theorem agentEffect_controlInv {a : AgentStep} {s t : State} (h : AgentEffect s a t)
    (hs : ControlInv s) : ControlInv t := by
  cases h with
  | passes => exact hs
  | emits => exact advance_controlInv { hs with }
  | aborts => exact { stopEngine_controlInv hs with abort_owner := fun ha => nomatch ha }
  | acknowledges => exact { hs with }
  | choosesBuffer _ armed => exact chooseBuffer_controlInv { hs with } armed
  | leavesHalt halting stopped settled => exact leaveHalt_controlInv hs halting stopped settled
  | timesOut _ _ exhausted => exact enterFatal_controlInv hs exhausted
  | pollsAgain halting left => exact pollAgain_controlInv hs halting left
  | computesDivider computing => exact { finishCompute_controlInv hs computing .clkdiv with }
  | computesBuffers computing => exact computeBuffers_controlInv hs computing

theorem reset_controlInv : ControlInv State.reset where
  computing_engine_idle _ := rfl
  armed_ready h := nomatch h
  unarmed_engine_idle _ _ _ := rfl
  active_word_played h := nomatch h
  periods_words_capacity := ⟨le_rfl, Nat.zero_le _⟩
  busy_unarmed _ := rfl
  indicator_follows_state := by decide
  abort_owner h := nomatch h
  fatal_degraded h := nomatch h
  poll_budget := ⟨Nat.zero_le _, fun h => nomatch h⟩

/-- Settles O11: every effect of a step keeps the control invariants. -/
theorem stepKeepsControlInvariants : Obligations.StepKeepsControlInvariants := fun _ _ =>
  step_preserves (fun _ hs => { hs with }) hostEffect_controlInv agentEffect_controlInv
    reset_controlInv

end Sys2Proof.Machine
end

section
/-! PROOFS. Which step changes FATAL, STATE, the trace and the bits of INTSTAT (10_state.md R28, R54,
R55, R64). A host operation and most agents' steps leave all four alone or do one thing to them. -/

namespace Sys2Proof.Machine

/-! ### FATAL, STATE and the trace -/

/-- No host operation touches FATAL, STATE or the trace. -/
theorem hostEffect_output_frame {i : Instr} {s t : State} (h : HostEffect s i t) :
    t.fatal = s.fatal ∧ t.outputState = s.outputState ∧ t.trace = s.trace := by
  cases h with
  | applies =>
    obtain ⟨-, h⟩ | ⟨-, -, h⟩ | ⟨-, -, h⟩ := applyStart_cases s <;> simp [h]
  | _ => exact ⟨rfl, rfl, rfl⟩

@[simp] theorem advance_fatal (s : State) : (advance s).fatal = s.fatal := by
  rw [advance_frame]

@[simp] theorem advance_outputState (s : State) : (advance s).outputState = s.outputState := by
  rw [advance_frame]

@[simp] theorem advance_trace (s : State) : (advance s).trace = s.trace := by
  rw [advance_frame]

@[simp] theorem advance_intstat (s : State) : (advance s).intstat = s.intstat := by
  rw [advance_frame]

@[simp] theorem chooseBuffer_fatal (s : State) : (chooseBuffer s).fatal = s.fatal := by
  rw [chooseBuffer_frame]

@[simp] theorem chooseBuffer_trace (s : State) : (chooseBuffer s).trace = s.trace := by
  rw [chooseBuffer_frame]

/-- An agent's step that changes FATAL is the poll that exhausts the budget, and sets it. -/
theorem agentEffect_fatal {a : AgentStep} {s t : State} (h : AgentEffect s a t) :
    t.fatal = s.fatal ∨
      (t.fatal = true ∧ a = .seqPoll ∧ s.seq = .halting ∧
        (s.engActive = true ∨ s.abortReq = true) ∧ s.poll + 1 = Config.abortPollMax) := by
  cases h with
  | timesOut halting running exhausted => exact .inr ⟨rfl, rfl, halting, running, exhausted⟩
  | emits => exact .inl (advance_fatal _)
  | choosesBuffer => exact .inl (chooseBuffer_fatal _)
  | _ => exact .inl rfl

/-- A step that changes FATAL is that poll, or a reset. -/
theorem step_fatal {s t : State} (h : step s = .next t) :
    t.fatal = s.fatal ∨
      (t.fatal = true ∧ nextTurn s = some (.agent .seqPoll) ∧ s.seq = .halting ∧
        (s.engActive = true ∨ s.abortReq = true) ∧ s.poll + 1 = Config.abortPollMax) ∨
      (t.fatal = false ∧ nextTurn s = some .reset) := by
  obtain rfl | ⟨tw, rest, -, he⟩ | ⟨a, rest, hturn, he⟩ | ⟨hturn, rest, rfl⟩ := step_effect h
  · exact .inl rfl
  · exact .inl (hostEffect_output_frame he).1
  · obtain hkeep | ⟨hset, rfl, hcause⟩ := agentEffect_fatal he
    · exact .inl hkeep
    · exact .inr (.inl ⟨hset, hturn, hcause⟩)
  · exact .inr (.inr ⟨rfl, hturn⟩)

/-- Settles O18. -/
theorem fatalIsEnteredByTimeoutAndLeftByReset :
    Obligations.FatalIsEnteredByTimeoutAndLeftByReset := by
  intro s t h
  obtain hkeep | ⟨hset, hcause⟩ | ⟨hclear, hturn⟩ := step_fatal h
  · rw [hkeep]
    exact ⟨fun hf hf' => by simp [hf] at hf', fun hf hf' => by simp [hf] at hf'⟩
  · exact ⟨fun _ _ => hcause, fun _ hf' => by simp [hset] at hf'⟩
  · exact ⟨fun _ hf' => by simp [hclear] at hf', fun _ _ => hturn⟩
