-- ==== Sys2Proof/Syntax.lean ====
section
/-! DEFINITION. The commands of router command interface 1: one constructor per row of
spec/opcode_table.json (30_encoding.md R94), with the operands of R96. -/

namespace Sys2Proof

/-- A command with its operands. -/
inductive Instr where
  /-- RB, `readByte(addr)` (40_bus_access.md R111) -/
  | rb (a : Addr)
  /-- WB, `writeByte(addr, value)` (R113) -/
  | wb (a : Addr) (v : Byte)
  /-- RW, `readWord(addr)` (R115) -/
  | rw (a : Addr)
  /-- WW, `writeWord(addr, value)` (R117) -/
  | ww (a : Addr) (w : Word)
  /-- CONNECT, `connectPeripheral(capability, startAddr, endAddr)` (41_control.md R130) -/
  | connect (d : DeviceId) (start stop : Addr)
  /-- LOADOVL, `loadBootOverlay(data)` (R133) -/
  | loadovl (data : List Byte)
  /-- LOADCART, `loadCartridge(handle)` (R136) -/
  | loadcart (c : CartId)
  /-- SETBOOT, `setBootMode(enabled)` (R137) -/
  | setboot (enabled : Bool)
  /-- IRQ, `requestInterrupt(kind)` (42_interrupt_request.md R150) -/
  | irq (kind : BitVec 4)
  /-- RESET, `reset()` (R140) -/
  | reset
  /-- DUMP, the diagnostic dump (R143) -/
  | dump
  deriving DecidableEq, Repr

end Sys2Proof
end

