-- ==== Sys2Proof/Machine/State.lean ====
section
/-! DEFINITION. What the router holds (10_state.md R20), how a step can stop, and construction (R38). -/

namespace Sys2Proof.Machine

open Sys2Proof

/-- One backing store: the bytes written since construction, by index, strictly rising. An unlisted
index has no written byte; it reads as its `PowerOnFill` draw (Ops.lean, `State.byteAt`). -/
abbrev Memory := List Host.Cell

/-- The peripheral registry: the bound addresses with their devices, strictly rising (R32). An
unlisted address is unbound. -/
abbrev Registry := List (Nat × DeviceId)

/-- The block raises no exception, takes no trap and never halts (60_exceptions.md R160, R166):
a step has no fault to end in (log entry 23). Nothing raises one; safe. -/
inductive Fault where
  deriving DecidableEq, Repr

/-- Why a step has no meaning (00_scope.md R10). -/
inductive Refusal where
  /-- An instruction whose meaning is not written yet, by its mnemonic. Raised by `exec`'s refused
  arms only, of which there are none. Safe: the model stops. -/
  | notModelled (mnemonic : String)
  /-- A command that spells nothing: an illegal word, or a payload missing or of the wrong kind
  (30_encoding.md R97, 60_exceptions.md R165). Raised by `step` when the decoder rejects the command.
  Safe: the spec gives such a command no meaning. -/
  | illegalCommand (why : Reject)
  deriving DecidableEq, Repr

/-- One router instance with its command interface. -/
structure State where
  /-- `S.BootMode` (R22) -/
  bootMode : Bool
  /-- `S.IF` (R23) -/
  intFlag : Byte
  /-- `S.IE` (R24) -/
  intEnable : Byte
  /-- `S.DMG` (R25) -/
  dmg : Byte
  /-- `S.OVL` (R27) -/
  ovl : Memory
  /-- `S.WRAM` (R28) -/
  wram : Memory
  /-- `S.ECHO` (R29) -/
  echo : Memory
  /-- `S.SCR` (R30) -/
  scr : Memory
  /-- `S.ZP` (R31) -/
  zp : Memory
  /-- `S.Reg` (R32) -/
  reg : Registry
  /-- `S.Cart` (R33) -/
  cart : Option CartId
  /-- the diagnostic log, oldest first (R34) -/
  log : List Diag
  /-- the bus port (30_encoding.md R103) -/
  bus : PortState
  /-- the interrupt port (R103) -/
  irq : PortState
  /-- the host port (R103) -/
  host : PortState
  /-- responses returned, oldest first (30_encoding.md R93; log entry 10) -/
  responses : List Response
  /-- collaborator calls made, oldest first (00_scope.md R10; log entry 10) -/
  calls : List Call
  /-- model's own: which port moves next, while the list lasts (R103; log entry 2) -/
  sched : List Port
  /-- model's own: turns taken since `sched` was empty (log entry 2) -/
  turns : Nat
  /-- model's own: the port whose command is being executed (log entry 12) -/
  issuer : Port
  /-- model's own: the bytes collaborators will answer, in call order (92 D18; log entry 6) -/
  answers : List Byte
  /-- model's own: free answers drawn since `answers` was empty (log entry 6) -/
  draws : Nat
  deriving DecidableEq, Repr

/-- Construction (R38, 70_reset_and_hazards.md R180): boot mode on, IF zero, registry empty, no
cartridge, empty log, every other byte a draw of `PowerOnFill`; no command has arrived. -/
def State.reset : State where
  bootMode := true
  intFlag := 0x00
  intEnable := Config.powerOnIntEnable
  dmg := Config.powerOnDmg
  ovl := []
  wram := []
  echo := []
  scr := []
  zp := []
  reg := []
  cart := none
  log := []
  bus := ⟨[], none⟩
  irq := ⟨[], none⟩
  host := ⟨[], none⟩
  responses := []
  calls := []
  sched := []
  turns := 0
  issuer := .bus
  answers := []
  draws := 0

end Sys2Proof.Machine
end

What needs to be done
Restate exactly, and only, the line containing "first (R34) -/" together with all lines after it to the end of the material.

Problem solution
  /-- the diagnostic log, oldest first (R34) -/
  log : List Diag
  /-- the bus port (30_encoding.md R103) -/
  bus : PortState
  /-- the interrupt port (R103) -/
  irq : PortState
  /-- the host port (R103) -/
  host : PortState
  /-- responses returned, oldest first (30_encoding.md R93; log entry 10) -/
  responses : List Response
  /-- collaborator calls made, oldest first (00_scope.md R10; log entry 10) -/
  calls : List Call
  /-- model's own: which port moves next, while the list lasts (R103; log entry 2) -/
  sched : List Port
  /-- model's own: turns taken since `sched` was empty (log entry 2) -/
  turns : Nat
  /-- model's own: the port whose command is being executed (log entry 12) -/
  issuer : Port
  /-- model's own: the bytes collaborators will answer, in call order (92 D18; log entry 6) -/
  answers : List Byte
  /-- model's own: free answers drawn since `answers` was empty (log entry 6) -/
  draws : Nat
  deriving DecidableEq, Repr

/-- Construction (R38, 70_reset_and_hazards.md R180): boot mode on, IF zero, registry empty, no
cartridge, empty log, every other byte a draw of `PowerOnFill`; no command has arrived. -/
def State.reset : State where
  bootMode := true
  intFlag := 0x00
  intEnable := Config.powerOnIntEnable
  dmg := Config.powerOnDmg
  ovl := []
  wram := []
  echo := []
  scr := []
  zp := []
  reg := []
  cart := none
  log := []
  bus := ⟨[], none⟩
  irq := ⟨[], none⟩
  host := ⟨[], none⟩
  responses := []
  calls := []
  sched := []
  turns := 0
  issuer := .bus
  answers := []
  draws := 0

end Sys2Proof.Machine
end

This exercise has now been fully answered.